How can a trolliing motor be too much power?

$300 is a smoking deal, have you bought it yet?


----------



## sum-kina (Oct 1, 2010)

its deff not to much.....as everybody on here has told me theres no such as to much!
i planned on doin the same trollin motor all jokes aside.... on a 1436 :mrgreen: 
the 24V will allow you to be on the water twice as long to and not over load a 12V motor if it happens to be a lil windy!!


----------



## rmzachar (Oct 1, 2010)

Haven't bought it yet, probably going to pick it up tomorrow though...thinking about buying that brand new 15hp Merc electric start that's up there too for only $1,700, but we'll see lol


----------



## Captain Ahab (Oct 2, 2010)

Hanr3 said:


> How can a trolliing motor be too much power?
> 
> $300 is a smoking deal, have you bought it yet?





=D> =D> =D> =D> =D>


----------



## redbug (Oct 10, 2010)

you can always run the motor at a slower speed in the case of a trolling motor there is never overkill


----------



## rmzachar (Oct 10, 2010)

Yeah, that's what I figured.
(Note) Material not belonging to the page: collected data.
-- ==== Sys2Proof/Tests/Slice0.lean ====
section
/-! SUPPORT. Tests, with the expected results of spec/95_test_vectors.md and of the rules' worked
examples, and for every statement with hypotheses a state and operands that meet them. -/

namespace Sys2Proof.Tests

open Sys2Proof Sys2Proof.Machine

/-! ### Small states -/

/-- The reset state with these answers at the open transport. -/
def live (as : List Answer) : State := { State.reset with transport := .live as }

/-- A BSE in which the operation `i` waits for an answer, with these values answered so far. -/
def midway (i : Instr) (vs : List Word) (as : List Answer) : State :=
  { live as with cmd := latchesOf i, busy := true, seq := .running vs }

/-- A BSE in which the APRD of the running example waits for its read. -/
def waiting (as : List Answer) : State := midway (Asm.aprd 0x2000#64 0xD1F8#16) [0, 0, 0] as

/-- The reset state with this input at its head and these answers. -/
def given (input : Input) (as : List Answer) : State := { live as with inputs := [input] }

/-- A register map from (SEL1, SEL, xaddr, value) rows. -/
def regs : List (Word × Word × XAddr × Word) → RegMap
  | [] => []
  | (a, b, x, v) :: rs => (regs rs).set (regKey a b x) v

/-- The reset state at a fresh reference target (20_memory.md R67) with a command presented. -/
def fixture (rs : List (Word × Word × XAddr × Word)) (failAt : List Nat) (w : PortWord) : State :=
  { State.reset with
    transport := .reference ⟨regs rs, [], failAt, 0⟩
    inputs := [.command w] }

/-- A test of the state a step answers. -/
def after (s : State) (p : State → Bool) : Bool :=
  match step s with
  | .next t => p t
  | _ => false

/-- BASEPTR and DPIDR1 of programs P1 and P2. -/
def dp : List (Word × Word × XAddr × Word) :=
  [(0, 1, 0x000, 0x28), (0, 2, 0x000, 0x1001), (0, 3, 0x000, 0)]

/-- Lanes of the component of program P2. -/
def lanesP2 : List (Word × Word × XAddr × Word) :=
  [(0, 0x1FF0, 0x0F0, 0x0D), (0, 0x1FF0, 0x0F4, 0x90), (0, 0x1FF0, 0x0F8, 0x05),
    (0, 0x1FF0, 0x0FC, 0xB1)]

/-! ### WellFormed: an ill-formed term for each check -/

/-- 30_encoding.md R84. -/
theorem test_wf_opcode_zero : (Command.mk 0#4 false 0#11 0#16 0#64 0#32).legal = false := by decide
theorem test_wf_opcode_seven : (Command.mk 7#4 false 0#11 0#16 0#64 0#32).legal = false := by decide
theorem test_wf_reserved : (Command.mk 3#4 false 1#11 0#16 0#64 0#32).legal = false := by decide
theorem test_wf_hiv : (Command.mk 4#4 true 0#11 0#16 0#64 0#32).legal = false := by decide
theorem test_wf_selb_hiv : (Command.mk 1#4 true 0#11 0#16 0#64 0#32).legal = true := by decide

/-- 00_scope.md R10: readings B and C of 90_conflicts.md C1 collide, reading D does not. -/
theorem test_wf_cfg_reading_b : { Cfg.default with apBankLoMask := 0x0F00#16 }.wf = false := by
  decide
theorem test_wf_cfg_reading_c : { Cfg.default with apBankHiMask := 0x0F00#16 }.wf = false := by
  decide
theorem test_wf_cfg_reading_d :
    { Cfg.default with apBankHiMask := 0x0F00#16, apBankLoMask := 0x000F#16 }.wf = true := by decide
theorem test_wf_cfg_masks : { Cfg.default with apBankLoMask := 0xF000#16 }.wf = false := by decide
theorem test_wf_cfg_preamble : { Cfg.default with cidPreamble := 0xB105900D#32 }.wf = false := by
  decide
theorem test_wf_cfg_class_mask : { Cfg.default with cidClassMask := 0x0000B000#32 }.wf = false := by
  decide
theorem test_wf_cfg_class_shift : { Cfg.default with cidClassShift := 11#5 }.wf = false := by decide
theorem test_wf_cfg_base_mask :
    { Cfg.default with baseAddressMask := 0xFFFFFFFFFFFFF001#64 }.wf = false := by decide
theorem test_wf_cfg_default : Cfg.default.wf = true := by decide

/-- 93_implementation_defined.md U16. -/
theorem test_step_refuses_cfg : (match step { State.reset with
    cfg := { Cfg.default with apBankLoMask := 0x0F00#16 } } with
    | .refused r => r == .illFormedCfg
    | _ => false) = true := by decide

/-! ### Decoding: words of 95_test_vectors.md section 2.6 -/

theorem test_decode_selb : decode 0x1800D1F8000000010000200000000000#128 =
    .ok (.selb true 0xD1F8#16 0x0000000100002000#64 0#32) := by decide
theorem test_decode_selb_low : decode 0x1000D1F8000000010000200000000000#128 =
    .ok (.selb false 0xD1F8#16 0x0000000100002000#64 0#32) := by decide
theorem test_decode_rdbase : decode 0x20000000000000000000000000000000#128 =
    .ok (.rdbase 0#16 0#64 0#32) := by decide
theorem test_decode_init : decode 0x30000000000000000000000000000000#128 =
    .ok (.init 0#16 0#64 0#32) := by decide
theorem test_decode_aprd : decode 0x4000D1F80000000100002000FFFFFFFF#128 =
    .ok (.aprd 0xD1F8#16 0x0000000100002000#64 0xFFFFFFFF#32) := by decide
theorem test_decode_apwr : decode 0x5000FFFFFFFFFFFFFFFFF000FFFFFFFF#128 =
    .ok (.apwr 0xFFFF#16 0xFFFFFFFFFFFFF000#64 0xFFFFFFFF#32) := by decide
theorem test_decode_probe : decode 0x60000000000000020000400000000007#128 =
    .ok (.probe 0#16 0x0000000200004000#64 7#32) := by decide
theorem test_decode_zero : decode 0#128 = .error .opCode := by decide
theorem test_decode_seven : decode 0x70000000000000000000000000000000#128 = .error .opCode := by
  decide
theorem test_decode_fifteen : decode 0xF0000000000000000000000000000000#128 = .error .opCode := by
  decide
theorem test_decode_rsv_low : decode 0x30010000000000000000000000000000#128 =
    .error .reservedBits := by decide
theorem test_decode_rsv_high : decode 0x34000000000000000000000000000000#128 =
    .error .reservedBits := by decide
theorem test_decode_hiv : decode 0x4800D1F8000000010000200000000000#128 =
    .error .hivOutsideSelb := by decide
theorem test_encode_apwr : encode (Asm.apwr 0x0000000100002000#64 0xD104#16 0xCAFEF00D#32) =
    0x5000D1040000000100002000CAFEF00D#128 := by decide
theorem test_table_word : decodeTableWord 128 0x10000000000000000000000200000000 =
    some (Asm.seldp 2#4) := by decide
I'm also looking into buying a bigger boat so I figured what the heck. Now to actually get some time to try it out before it gets too cold up here...


----------



## rmzachar (Oct 11, 2010)

Just bought an i-pilot for it now...that should be here soon. So in the end I got a 70lb bow mount trolling motor with i-pilot for just under $600. I think I did good on that... :LOL2:


----------



## robr3004 (Oct 11, 2010)

I'm running the 55 PowerDrive V2 on my 1436 and it zips me around the lake. Mines only 12 Volt, but I have 2 batteries and so far it's lasted me an entire weekend of fishing. The 70 will really move you.


----------



## Hanr3 (Oct 12, 2010)

Nice!


----------



## rmzachar (Oct 14, 2010)

Hooked up the i-pilot today...that thing is sweet!


----------



## Hanr3 (Oct 14, 2010)

ostpics: 

Just saying :mrgreen:


----------



## fender66 (Oct 29, 2010)

I want to find deals like that too. I'm jealous! :mrgreen: 

And happy for you too. =D> Nice find!....and it's NOT too much power.


----------